Essential Ingredients

  • Crabs – Blue Crabs are traditional, as that’s the species local to Maryland, but this technique can be applied to any type of crab.
  • Old Bay Seasoning – Aside from the crabs, Old Bay is the most essential ingredient for making Maryland Style crabs. It’s a mixture of celery seed, cayenne pepper and other spices that give the crabs that iconic Chesapeake flavor. In Maryland, it’s common to see homemade Old Bay seasoning or Old Bay that’s been doctored up with added sea salt, mustard powder and red chili flakes.
  • Vinegar – Vinegar adds amazing flavor to the crabs, but it also helps soften the shells and make them easier to pick. Plain white vinegar is all you need here, but if you don’t have any, white or red wine vinegar is fine. Avoid balsamic or anything with a lot of flavor.
  • Beer – National Bohemian or “Natty Bo” is traditional in Baltimore, but any basic light beer is ideal. If you’re avoiding alcohol for any reason, substitute a non alcoholic beer or just plain water instead.
  • Steamer Pot – A steamer pot, with a lid, is essential for steaming crabs, otherwise they will just boil in the liquid. If you don’t have a steamer pot, you can place a heat-safe rack on the bottom of the largest pot you have.
  • Tongs – A sturdy pair of stainless steel, long handled tongs are helpful for both getting the crabs into the pot and out of the pot.
  • Claw Crackers – While not totally necessary, a good set of claw crackers can make eating the crabs a little bit easier for your guests.

Step by step instructions

  1. Add equal parts beer and vinegar to the bottom of a large steamer pot, about 1 inch.
  2. Bring the liquid to a boil, then add a single layer of live crabs. Be careful, they’ll put up a fight!
  3. Sprinkle the crabs liberally with Old Bay seasoning, then repeat with 2-3 more layers of crabs, but no more than 4 total. Make sure the liquid is at a rolling boil.
  4. Cover and steam for about 8-12 minutes, depending on size. Larger crabs (#1’s) will take 12 minutes, slightly smaller crabs (#2’s) about 10 minutes, and smaller crabs about 8 minutes. Set a timer.
  5. Line a big table with newspaper or brown paper bags, then dump the steamed crabs out on top. Repeat with the rest of your crabs until they’re all used up.
  6. Serve immediately with extra old bay, melted butter, corn on the cob and plenty of ice cold beer.
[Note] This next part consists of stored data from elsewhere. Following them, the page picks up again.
-- ==== Sys2Proof/Laws/State.lean ====
section
/-! SUPPORT. The fields of a state after one of the named updates: one lemma for each field and update. -/

namespace Sys2Proof.Laws

open Sys2Proof Sys2Proof.Machine

variable (s : State)

@[simp] theorem wr_pending (a : Nat) (w : Word) : (s.wr a w).pending = s.pending := rfl
@[simp] theorem wr_now (a : Nat) (w : Word) : (s.wr a w).now = s.now := rfl
@[simp] theorem wr_free (a : Nat) (w : Word) : (s.wr a w).free = s.free := rfl
@[simp] theorem wr_warranted (a : Nat) (w : Word) : (s.wr a w).warranted = s.warranted := rfl
@[simp] theorem wr_mem (a : Nat) (w : Word) : (s.wr a w).mem = s.mem := rfl
@[simp] theorem wr_shadows (a : Nat) (w : Word) : (s.wr a w).shadows = s.shadows := rfl
@[simp] theorem wr_happened (a : Nat) (w : Word) : (s.wr a w).happened = s.happened := rfl
@[simp] theorem wr_readData (a : Nat) (w : Word) : (s.wr a w).readData = s.readData := rfl
@[simp] theorem wr_writeBack (a : Nat) (w : Word) : (s.wr a w).writeBack = s.writeBack := rfl
@[simp] theorem wr_options (a : Nat) (w : Word) : (s.wr a w).options = s.options := rfl
@[simp] theorem wr_cellar (a : Nat) (w : Word) : (s.wr a w).cellar = s.cellar := rfl
@[simp] theorem wr_crier (a : Nat) (w : Word) : (s.wr a w).crier = s.crier := rfl
@[simp] theorem wr_clock (a : Nat) (w : Word) : (s.wr a w).clock = s.clock := rfl
@[simp] theorem wr_aisle (a : Nat) (w : Word) : (s.wr a w).aisle = s.aisle := rfl
@[simp] theorem wr_car (a : Nat) (w : Word) : (s.wr a w).car = s.car := rfl
@[simp] theorem wr_leg (a : Nat) (w : Word) : (s.wr a w).leg = s.leg := rfl
@[simp] theorem wr_cmp (a : Nat) (w : Word) : (s.wr a w).cmp = s.cmp := rfl
@[simp] theorem wr_cnv (a : Nat) (w : Word) : (s.wr a w).cnv = s.cnv := rfl
@[simp] theorem wr_eng (a : Nat) (w : Word) : (s.wr a w).eng = s.eng := rfl
@[simp] theorem wr_qep (a : Nat) (w : Word) : (s.wr a w).qep = s.qep := rfl
@[simp] theorem wr_trip (a : Nat) (w : Word) : (s.wr a w).trip = s.trip := rfl
@[simp] theorem wr_ring (a : Nat) (w : Word) : (s.wr a w).ring = s.ring := rfl
@[simp] theorem wr_ode (a : Nat) (w : Word) : (s.wr a w).ode = s.ode := rfl
@[simp] theorem wr_attic (a : Nat) (w : Word) : (s.wr a w).attic = s.attic := rfl
@[simp] theorem wr_core (a : Nat) (w : Word) : (s.wr a w).core = s.core := rfl
@[simp] theorem wr_replay (a : Nat) (w : Word) : (s.wr a w).replay = s.replay := rfl
@[simp] theorem wr_dbg (a : Nat) (w : Word) : (s.wr a w).dbg = s.dbg := rfl
@[simp] theorem wr_flash (a : Nat) (w : Word) : (s.wr a w).flash = s.flash := rfl
@[simp] theorem wr_spi (a : Nat) (w : Word) : (s.wr a w).spi = s.spi := rfl
@[simp] theorem wr_uart (a : Nat) (w : Word) : (s.wr a w).uart = s.uart := rfl
@[simp] theorem wr_can (a : Nat) (w : Word) : (s.wr a w).can = s.can := rfl
@[simp] theorem wr_iic (a : Nat) (w : Word) : (s.wr a w).iic = s.iic := rfl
Freshly steamed crabs on brown paper with cans of Old Bay Seasoning.

Tips for success

  • This is more of a method than an exact recipe. The quantities and cook time will vary based on the size of your pot and the size of your crabs.
  • Don’t overcrowd the pot with too many crabs or the crabs on the bottom will overcook while the crabs on top might undercook. It’s best to work in batches. The amount will depend on the size of your crabs and the size of your pot, but keep each batch to 4 layers or less.
  • Some people like to remove the backs from the crabs and lean out the lungs and guts prior to steaming. This makes them a little easier and less messy to pick, but it takes away some of their flavor and adds more work for the cook. We prefer to cook them whole because they taste better that way.
  • Don’t be shy with the Old Bay Seasoning. Most of it will stick to the shells and won’t actually make it to the crab meat, so the more the better.

Horizontal photo of cooked crabs and corn with cans of Old Bay seasoning.
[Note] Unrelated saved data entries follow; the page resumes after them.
theorem keeps_execReadbackEnd {L : List Part} {r s : State} (data : List Word) (status : BitVec 16)
    (hL : Sub [.atcR, .attic, .crier] L) (h : Keeps L r s) : Runs L r (execReadbackEnd data status s) := by
  unfold execReadbackEnd
  refine Runs.next ?_
  split
  · exact h
  · extract_lets +onlyGivenNames -merge -useContext -underBinder x0
    have k1 : Keeps L r (x0) := (keeps_setB _ _ _ (in_atc (hL _ (by decide)) (by decide)) (keeps_modAttic _ (Sub.trans (by decide) hL) h))
    try clear_value x0
    extract_lets +onlyGivenNames -merge -useContext -underBinder x2
    have k3 : Keeps L r (x2) := (Keeps.ite (keeps_setF _ _ _ (in_atc (hL _ (by decide)) (by decide)) (Keeps.foldl (fun y4 y5 k6 => (keeps_setF _ _ _ (in_atc (hL _ (by decide)) (off_at (n := 16744448) (by omega) (by decide))) k6)) k1)) (keeps_setF _ _ _ (in_atc (hL _ (by decide)) (by decide)) (keeps_setF _ _ _ (in_atc (hL _ (by decide)) (by decide)) k1)))
    try clear_value x2
    extract_lets +onlyGivenNames -merge -useContext -underBinder x8
    have k9 : Keeps L r (x8) := (Keeps.ite (keeps_atcRead (Sub.trans (by decide) hL) (keeps_modAttic _ (Sub.trans (by decide) hL) k3)) k3)
    try clear_value x8
    exact (keeps_pulseIf _ _ (Sub.trans (by decide) hL) (keeps_atcStatus (Sub.trans (by decide) hL) k9))

theorem keeps_execSmartPoll {L : List Part} {r s : State} (temp : BitVec 16) (crit : BitVec 8) (pct : BitVec 8) (media : Nat) (v4 : NvmeResult)
    (hL : Sub [.now, .attic, .atcR] L) (h : Keeps L r s) : Runs L r (execSmartPoll temp crit pct media v4 s) := by
  unfold execSmartPoll
  refine Runs.next ?_
  refine Keeps.ite ?_ h
  extract_lets +onlyGivenNames -merge -useContext -underBinder x0
  have k1 : Keeps L r (x0) := (keeps_atTime _ (Sub.trans (by decide) hL) h)
  try clear_value x0
  extract_lets +onlyGivenNames -merge -useContext -underBinder x2
  have k3 : Keeps L r (x2) := (keeps_modAttic _ (Sub.trans (by decide) hL) k1)
  try clear_value x2
  exact (keeps_nvme _ _ _ (Sub.trans (by decide) hL) k3 (fun y4 k5 => (keeps_atcStatus (Sub.trans (by decide) hL) (keeps_setF _ _ _ (in_atc (hL _ (by decide)) (by decide)) (keeps_setF _ _ _ (in_atc (hL _ (by decide)) (by decide)) (keeps_setF _ _ _ (in_atc (hL _ (by decide)) (by decide)) (keeps_setF _ _ _ (in_atc (hL _ (by decide)) (by decide)) k5)))))))

end Sys2Proof.Laws
end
Faq about Steamed Crabs Maryland Style

How should you store live crabs before you cook them? It ‘s best to store live crabs in a cool, with the eyelid perched open so they can breathe, with a level of damp wallpaper towels, newspaper bags or old rags on lead to keep them damp. How long will crabs stay alive after being caught? Crabs typically wo n’t stay alive for more than 24 hours out of the water, so it ‘s best to cook them as soon a possible.

Do you need claw crackers and special tools to pick crabs? No way ! We never use claw crackers in my house. A butter knife is all you need to help you break open the crab. To crack the claw, give them a good knock with the grave rear side of the knife, or if they ‘re soft enough, crack them with your teeth. Can you still cook a crab that’s dead? No, any lifeless crab should be discarded before cooking for both base hit and taste. once a crab dies, the kernel becomes bathetic and off-tasting. They can besides make you sick. You ‘ll know a cancer is all in when it looks lifeless and its hook hang limp. What can you do with leftover steamed crabs? Pick the kernel out of all remaining crabs and use it to make gripe cakes, a crab salad or a crab soup. if making a soup, be certain to save and use the shells for the broth a well ! Two hands holding up pieces of jumbo lump crab meat over top of a pile of crabs and corn.cheers!

Did you make this recipe and LOVE it? Please leave a star ⭐️ rating and/or comment to help other readers. I absolutely love hearing from you and do my best to answer all questions and comments.  I love seeing when you make my recipes, so please tag me @ColeyCooks on Instagram and I will repost!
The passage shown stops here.